Por desgracia, la mayoría de los hombres con los que había salido hasta la fecha mostraban la fea costumbre de meterse donde nos los llamaban. Cuando se enteraban de que había sido policía, y de que en la actualidad se dedicaba a buscar a personas desaparecidas o secuestradas y a capturar a fugitivos buscados por la ley, empezaban a sermonearla sobre los peligros que podía suponer una profesión así para una mujer.

¡Por favor! Ya había tenido suficiente de esa actitud autoritaria por parte de sus dos hermanos mayores. Le había llevado años conseguir que Cole y Noah dejaran de tratarla como a una niñita indefensa, y, aun así, tenía que insistirles en que podía apañárselas sola cuando se ponían pesados con que necesitaba que la respaldasen en algún caso complicado.

Lo quisiera o no, sabía que siempre tendría que luchar contra el estereotipo femenino de que una mujer debía ser delicada, llevar una vida tranquila, casarse y tener hijos. Precisamente porque se negaba a resignarse a ello había terminado discutiendo con todos los tipos con los que había salido y finalmente había decidido prescindir de los hombres.

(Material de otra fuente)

/-! ### Warp.setVreg -/

@[simp] theorem Warp.setVreg_lg (x : Warp) (n i : Nat) (v : Word32) : (x.setVreg n i v).lg = x.lg := by
  unfold Warp.setVreg; split
  · split <;> rfl
  · rfl
@[simp] theorem Warp.setVreg_slot (x : Warp) (n i : Nat) (v : Word32) : (x.setVreg n i v).slot = x.slot := by
  unfold Warp.setVreg; split
  · split <;> rfl
  · rfl
@[simp] theorem Warp.setVreg_alloc (x : Warp) (n i : Nat) (v : Word32) : (x.setVreg n i v).alloc = x.alloc := by
  unfold Warp.setVreg; split
  · split <;> rfl
  · rfl
@[simp] theorem Warp.setVreg_role (x : Warp) (n i : Nat) (v : Word32) : (x.setVreg n i v).role = x.role := by
  unfold Warp.setVreg; split
  · split <;> rfl
  · rfl
@[simp] theorem Warp.setVreg_xlg (x : Warp) (n i : Nat) (v : Word32) : (x.setVreg n i v).xlg = x.xlg := by
  unfold Warp.setVreg; split
  · split <;> rfl
  · rfl
@[simp] theorem Warp.setVreg_frags (x : Warp) (n i : Nat) (v : Word32) : (x.setVreg n i v).frags = x.frags := by
  unfold Warp.setVreg; split
  · split <;> rfl
  · rfl
@[simp] theorem Warp.setVreg_wmask (x : Warp) (n i : Nat) (v : Word32) : (x.setVreg n i v).wmask = x.wmask := by
  unfold Warp.setVreg; split
  · split <;> rfl
  · rfl
@[simp] theorem Warp.setVreg_sregs (x : Warp) (n i : Nat) (v : Word32) : (x.setVreg n i v).sregs = x.sregs := by
  unfold Warp.setVreg; split
  · split <;> rfl
  · rfl
@[simp] theorem Warp.setVreg_mregs (x : Warp) (n i : Nat) (v : Word32) : (x.setVreg n i v).mregs = x.mregs := by
  unfold Warp.setVreg; split
  · split <;> rfl
  · rfl
@[simp] theorem Warp.setVreg_fpstat (x : Warp) (n i : Nat) (v : Word32) : (x.setVreg n i v).fpstat = x.fpstat := by
  unfold Warp.setVreg; split
  · split <;> rfl
  · rfl
@[simp] theorem Warp.setVreg_sf (x : Warp) (n i : Nat) (v : Word32) : (x.setVreg n i v).sf = x.sf := by
  unfold Warp.setVreg; split
  · split <;> rfl
  · rfl
@[simp] theorem Warp.setVreg_seeds (x : Warp) (n i : Nat) (v : Word32) : (x.setVreg n i v).seeds = x.seeds := by
  unfold Warp.setVreg; split
  · split <;> rfl
  · rfl
@[simp] theorem Warp.setVreg_tcount (x : Warp) (n i : Nat) (v : Word32) : (x.setVreg n i v).tcount = x.tcount := by
  unfold Warp.setVreg; split
  · split <;> rfl
  · rfl
@[simp] theorem Warp.setVreg_due (x : Warp) (n i : Nat) (v : Word32) : (x.setVreg n i v).due = x.due := by
  unfold Warp.setVreg; split
  · split <;> rfl
  · rfl
@[simp] theorem Warp.setVreg_late (x : Warp) (n i : Nat) (v : Word32) : (x.setVreg n i v).late = x.late := by
  unfold Warp.setVreg; split
  · split <;> rfl
  · rfl
@[simp] theorem Warp.setVreg_lw (x : Warp) (n i : Nat) (v : Word32) : (x.setVreg n i v).lw = x.lw := by
  unfold Warp.setVreg; split
  · split <;> rfl
  · rfl
@[simp] theorem Warp.setVreg_vals (x : Warp) (n i : Nat) (v : Word32) : (x.setVreg n i v).vals = x.vals := by
  unfold Warp.setVreg; split
  · split <;> rfl
  · rfl
@[simp] theorem Warp.setVreg_washing (x : Warp) (n i : Nat) (v : Word32) : (x.setVreg n i v).washing = x.washing := by
  unfold Warp.setVreg; split
  · split <;> rfl
  · rfl
@[simp] theorem Warp.setVreg_engine (x : Warp) (n i : Nat) (v : Word32) : (x.setVreg n i v).engine = x.engine := by
  unfold Warp.setVreg; split
  · split <;> rfl
  · rfl

/-! ### Warp.setSreg -/

@[simp] theorem Warp.setSreg_lg (x : Warp) (n : Nat) (v : Word64) : (x.setSreg n v).lg = x.lg := by
  unfold Warp.setSreg; split
  · rfl
  · split
    · split <;> rfl
    · rfl
@[simp] theorem Warp.setSreg_slot (x : Warp) (n : Nat) (v : Word64) : (x.setSreg n v).slot = x.slot := by
  unfold Warp.setSreg; split
  · rfl
  · split
    · split <;> rfl
    · rfl
@[simp] theorem Warp.setSreg_alloc (x : Warp) (n : Nat) (v : Word64) : (x.setSreg n v).alloc = x.alloc := by
  unfold Warp.setSreg; split
  · rfl
  · split
    · split <;> rfl
    · rfl
@[simp] theorem Warp.setSreg_role (x : Warp) (n : Nat) (v : Word64) : (x.setSreg n v).role = x.role := by
  unfold Warp.setSreg; split
  · rfl
  · split
    · split <;> rfl
    · rfl
@[simp] theorem Warp.setSreg_xlg (x : Warp) (n : Nat) (v : Word64) : (x.setSreg n v).xlg = x.xlg := by
  unfold Warp.setSreg; split
  · rfl
  · split
    · split <;> rfl
    · rfl
@[simp] theorem Warp.setSreg_frags (x : Warp) (n : Nat) (v : Word64) : (x.setSreg n v).frags = x.frags := by
  unfold Warp.setSreg; split
  · rfl
  · split
    · split <;> rfl
    · rfl
@[simp] theorem Warp.setSreg_wmask (x : Warp) (n : Nat) (v : Word64) : (x.setSreg n v).wmask = x.wmask := by
  unfold Warp.setSreg; split
  · rfl
  · split
    · split <;> rfl
    · rfl
@[simp] theorem Warp.setSreg_vregs (x : Warp) (n : Nat) (v : Word64) : (x.setSreg n v).vregs = x.vregs := by
  unfold Warp.setSreg; split
  · rfl
  · split
    · split <;> rfl
    · rfl
@[simp] theorem Warp.setSreg_mregs (x : Warp) (n : Nat) (v : Word64) : (x.setSreg n v).mregs = x.mregs := by
  unfold Warp.setSreg; split
  · rfl
  · split
    · split <;> rfl
    · rfl
@[simp] theorem Warp.setSreg_fpstat (x : Warp) (n : Nat) (v : Word64) : (x.setSreg n v).fpstat = x.fpstat := by
  unfold Warp.setSreg; split
  · rfl
  · split
    · split <;> rfl
    · rfl
@[simp] theorem Warp.setSreg_sf (x : Warp) (n : Nat) (v : Word64) : (x.setSreg n v).sf = x.sf := by
  unfold Warp.setSreg; split
  · rfl
  · split
    · split <;> rfl
    · rfl
@[simp] theorem Warp.setSreg_seeds (x : Warp) (n : Nat) (v : Word64) : (x.setSreg n v).seeds = x.seeds := by
  unfold Warp.setSreg; split
  · rfl
  · split
    · split <;> rfl
    · rfl
@[simp] theorem Warp.setSreg_poisoned (x : Warp) (n : Nat) (v : Word64) : (x.setSreg n v).poisoned = x.poisoned := by
  unfold Warp.setSreg; split
  · rfl
  · split
    · split <;> rfl
    · rfl
@[simp] theorem Warp.setSreg_tcount (x : Warp) (n : Nat) (v : Word64) : (x.setSreg n v).tcount = x.tcount := by
  unfold Warp.setSreg; split
  · rfl
  · split
    · split <;> rfl
    · rfl
@[simp] theorem Warp.setSreg_due (x : Warp) (n : Nat) (v : Word64) : (x.setSreg n v).due = x.due := by
  unfold Warp.setSreg; split
  · rfl
  · split
    · split <;> rfl
    · rfl
@[simp] theorem Warp.setSreg_late (x : Warp) (n : Nat) (v : Word64) : (x.setSreg n v).late = x.late := by
  unfold Warp.setSreg; split
  · rfl
  · split
    · split <;> rfl
    · rfl
@[simp] theorem Warp.setSreg_lw (x : Warp) (n : Nat) (v : Word64) : (x.setSreg n v).lw = x.lw := by
  unfold Warp.setSreg; split
  · rfl
  · split
    · split <;> rfl
    · rfl
@[simp] theorem Warp.setSreg_vals (x : Warp) (n : Nat) (v : Word64) : (x.setSreg n v).vals = x.vals := by
  unfold Warp.setSreg; split
  · rfl
  · split
    · split <;> rfl
    · rfl
@[simp] theorem Warp.setSreg_washing (x : Warp) (n : Nat) (v : Word64) : (x.setSreg n v).washing = x.washing := by
  unfold Warp.setSreg; split
  · rfl
  · split
    · split <;> rfl
    · rfl
@[simp] theorem Warp.setSreg_engine (x : Warp) (n : Nat) (v : Word64) : (x.setSreg n v).engine = x.engine := by
  unfold Warp.setSreg; split
  · rfl
  · split
    · split <;> rfl
    · rfl

/-! ### Warp.setMreg -/

@[simp] theorem Warp.setMreg_lg (x : Warp) (n : Nat) (v : Lanes) : (x.setMreg n v).lg = x.lg := by
  unfold Warp.setMreg; split <;> rfl
@[simp] theorem Warp.setMreg_slot (x : Warp) (n : Nat) (v : Lanes) : (x.setMreg n v).slot = x.slot := by
  unfold Warp.setMreg; split <;> rfl
@[simp] theorem Warp.setMreg_alloc (x : Warp) (n : Nat) (v : Lanes) : (x.setMreg n v).alloc = x.alloc := by
  unfold Warp.setMreg; split <;> rfl
@[simp] theorem Warp.setMreg_role (x : Warp) (n : Nat) (v : Lanes) : (x.setMreg n v).role = x.role := by
  unfold Warp.setMreg; split <;> rfl
@[simp] theorem Warp.setMreg_xlg (x : Warp) (n : Nat) (v : Lanes) : (x.setMreg n v).xlg = x.xlg := by
  unfold Warp.setMreg; split <;> rfl
@[simp] theorem Warp.setMreg_frags (x : Warp) (n : Nat) (v : Lanes) : (x.setMreg n v).frags = x.frags := by
  unfold Warp.setMreg; split <;> rfl
@[simp] theorem Warp.setMreg_wmask (x : Warp) (n : Nat) (v : Lanes) : (x.setMreg n v).wmask = x.wmask := by
  unfold Warp.setMreg; split <;> rfl
@[simp] theorem Warp.setMreg_vregs (x : Warp) (n : Nat) (v : Lanes) : (x.setMreg n v).vregs = x.vregs := by
  unfold Warp.setMreg; split <;> rfl
@[simp] theorem Warp.setMreg_sregs (x : Warp) (n : Nat) (v : Lanes) : (x.setMreg n v).sregs = x.sregs := by
  unfold Warp.setMreg; split <;> rfl
@[simp] theorem Warp.setMreg_fpstat (x : Warp) (n : Nat) (v : Lanes) : (x.setMreg n v).fpstat = x.fpstat := by
  unfold Warp.setMreg; split <;> rfl
@[simp] theorem Warp.setMreg_sf (x : Warp) (n : Nat) (v : Lanes) : (x.setMreg n v).sf = x.sf := by
  unfold Warp.setMreg; split <;> rfl
@[simp] theorem Warp.setMreg_seeds (x : Warp) (n : Nat) (v : Lanes) : (x.setMreg n v).seeds = x.seeds := by
  unfold Warp.setMreg; split <;> rfl
@[simp] theorem Warp.setMreg_poisoned (x : Warp) (n : Nat) (v : Lanes) : (x.setMreg n v).poisoned = x.poisoned := by
  unfold Warp.setMreg; split <;> rfl
@[simp] theorem Warp.setMreg_bank (x : Warp) (n : Nat) (v : Lanes) : (x.setMreg n v).bank = x.bank := by
  unfold Warp.setMreg; split <;> rfl
@[simp] theorem Warp.setMreg_tcount (x : Warp) (n : Nat) (v : Lanes) : (x.setMreg n v).tcount = x.tcount := by
  unfold Warp.setMreg; split <;> rfl
@[simp] theorem Warp.setMreg_due (x : Warp) (n : Nat) (v : Lanes) : (x.setMreg n v).due = x.due := by
  unfold Warp.setMreg; split <;> rfl
@[simp] theorem Warp.setMreg_late (x : Warp) (n : Nat) (v : Lanes) : (x.setMreg n v).late = x.late := by
  unfold Warp.setMreg; split <;> rfl
@[simp] theorem Warp.setMreg_lw (x : Warp) (n : Nat) (v : Lanes) : (x.setMreg n v).lw = x.lw := by
  unfold Warp.setMreg; split <;> rfl
@[simp] theorem Warp.setMreg_vals (x : Warp) (n : Nat) (v : Lanes) : (x.setMreg n v).vals = x.vals := by
  unfold Warp.setMreg; split <;> rfl
@[simp] theorem Warp.setMreg_washing (x : Warp) (n : Nat) (v : Lanes) : (x.setMreg n v).washing = x.washing := by
  unfold Warp.setMreg; split <;> rfl
@[simp] theorem Warp.setMreg_engine (x : Warp) (n : Nat) (v : Lanes) : (x.setMreg n v).engine = x.engine := by
  unfold Warp.setMreg; split <;> rfl

/-! ### Warp.setMask -/

@[simp] theorem Warp.setMask_lg (x : Warp) (v : Lanes) : (x.setMask v).lg = x.lg := by
  unfold Warp.setMask; split <;> rfl
@[simp] theorem Warp.setMask_slot (x : Warp) (v : Lanes) : (x.setMask v).slot = x.slot := by
  unfold Warp.setMask; split <;> rfl
@[simp] theorem Warp.setMask_alloc (x : Warp) (v : Lanes) : (x.setMask v).alloc = x.alloc := by
  unfold Warp.setMask; split <;> rfl
@[simp] theorem Warp.setMask_role (x : Warp) (v : Lanes) : (x.setMask v).role = x.role := by
  unfold Warp.setMask; split <;> rfl
@[simp] theorem Warp.setMask_xlg (x : Warp) (v : Lanes) : (x.setMask v).xlg = x.xlg := by
  unfold Warp.setMask; split <;> rfl
@[simp] theorem Warp.setMask_frags (x : Warp) (v : Lanes) : (x.setMask v).frags = x.frags := by
  unfold Warp.setMask; split <;> rfl
@[simp] theorem Warp.setMask_vregs (x : Warp) (v : Lanes) : (x.setMask v).vregs = x.vregs := by
  unfold Warp.setMask; split <;> rfl
@[simp] theorem Warp.setMask_sregs (x : Warp) (v : Lanes) : (x.setMask v).sregs = x.sregs := by
  unfold Warp.setMask; split <;> rfl
@[simp] theorem Warp.setMask_mregs (x : Warp) (v : Lanes) : (x.setMask v).mregs = x.mregs := by
  unfold Warp.setMask; split <;> rfl
@[simp] theorem Warp.setMask_fpstat (x : Warp) (v : Lanes) : (x.setMask v).fpstat = x.fpstat := by
  unfold Warp.setMask; split <;> rfl
@[simp] theorem Warp.setMask_sf (x : Warp) (v : Lanes) : (x.setMask v).sf = x.sf := by
  unfold Warp.setMask; split <;> rfl
@[simp] theorem Warp.setMask_seeds (x : Warp) (v : Lanes) : (x.setMask v).seeds = x.seeds := by
  unfold Warp.setMask; split <;> rfl
@[simp] theorem Warp.setMask_poisoned (x : Warp) (v : Lanes) : (x.setMask v).poisoned = x.poisoned := by
  unfold Warp.setMask; split <;> rfl
@[simp] theorem Warp.setMask_tcount (x : Warp) (v : Lanes) : (x.setMask v).tcount = x.tcount := by
  unfold Warp.setMask; split <;> rfl
@[simp] theorem Warp.setMask_due (x : Warp) (v : Lanes) : (x.setMask v).due = x.due := by
  unfold Warp.setMask; split <;> rfl
@[simp] theorem Warp.setMask_late (x : Warp) (v : Lanes) : (x.setMask v).late = x.late := by
  unfold Warp.setMask; split <;> rfl
@[simp] theorem Warp.setMask_lw (x : Warp) (v : Lanes) : (x.setMask v).lw = x.lw := by
  unfold Warp.setMask; split <;> rfl
@[simp] theorem Warp.setMask_vals (x : Warp) (v : Lanes) : (x.setMask v).vals = x.vals := by
  unfold Warp.setMask; split <;> rfl
@[simp] theorem Warp.setMask_washing (x : Warp) (v : Lanes) : (x.setMask v).washing = x.washing := by
  unfold Warp.setMask; split <;> rfl
@[simp] theorem Warp.setMask_engine (x : Warp) (v : Lanes) : (x.setMask v).engine = x.engine := by
  unfold Warp.setMask; split <;> rfl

El caso era que había terminado reemplazándolos por el trabajo y, aunque no quisiera admitirlo, era un pobre sustituto de los placeres carnales.

«¡Deja de pensar en ello!»,se dijo. «Lo último que necesitas son la frustración y los problemas que acarrea una relación».

Además, lo cierto era que ningún hombre había despertado en ella tanta pasión o lujuria como para hacer que valiera la pena el esfuerzo, pensó Jo mientras estampaba el sello de «caso cerrado» sobre la carpeta. De algún modo eso la hizo sentirse mejor. Sí, esa era la clase de satisfacción que la hacía sentirse útil y de valor.

De pronto se escucharon unos golpes en la puerta abierta de su despacho. Jo alzó la vista y vio entrar a Melodie Turner, la secretaria de la agencia Sommers, investigadores especialistas.

—Te acaba de llegar algo, Jo —le dijo mientras su rostro se iluminaba con una sonrisa—. Y creo que tiene toda la pinta de ser algo para celebrar.

Jo bajó los pies del escritorio y observó curiosa la cesta de regalo envuelta en papel celofán que Melodie había colocado frente a ella. Jo extrajo la tarjeta que la acompañaba y sonrió mientras leía la nota. La familia Faron le daba las gracias por haber pasado los últimos seis meses tras la pista de su hija Rachel, que se había fugado de casa, y habérsela llevado de vuelta.

No había sido un caso sencillo, ni mucho menos. La chica de trece años había desaparecido sin dejar rastro, atrapada por una secta. Habían cambiado su nombre y apariencia, pero finalmente las pistas la había llevado hasta Sacramento, y había logrado arrancarla de las garras de aquellos estafadores lava-cerebros. La pobre Rachel estaba en realidad tan asustada y echaba tanto de menos a los suyos que colaboró plenamente con Jo y la policía. Devolvieron a la joven con su familia y desarticularon aquella organización de embaucadores. Un final feliz.

Por desgracia, no todos los casos terminaban tan bien, por lo que cuando eso sucedía, verdaderamente era un motivo de celebración. Jo retiró el envoltorio de papel celofán, dejando al descubierto las exquisitas viandas que contenía.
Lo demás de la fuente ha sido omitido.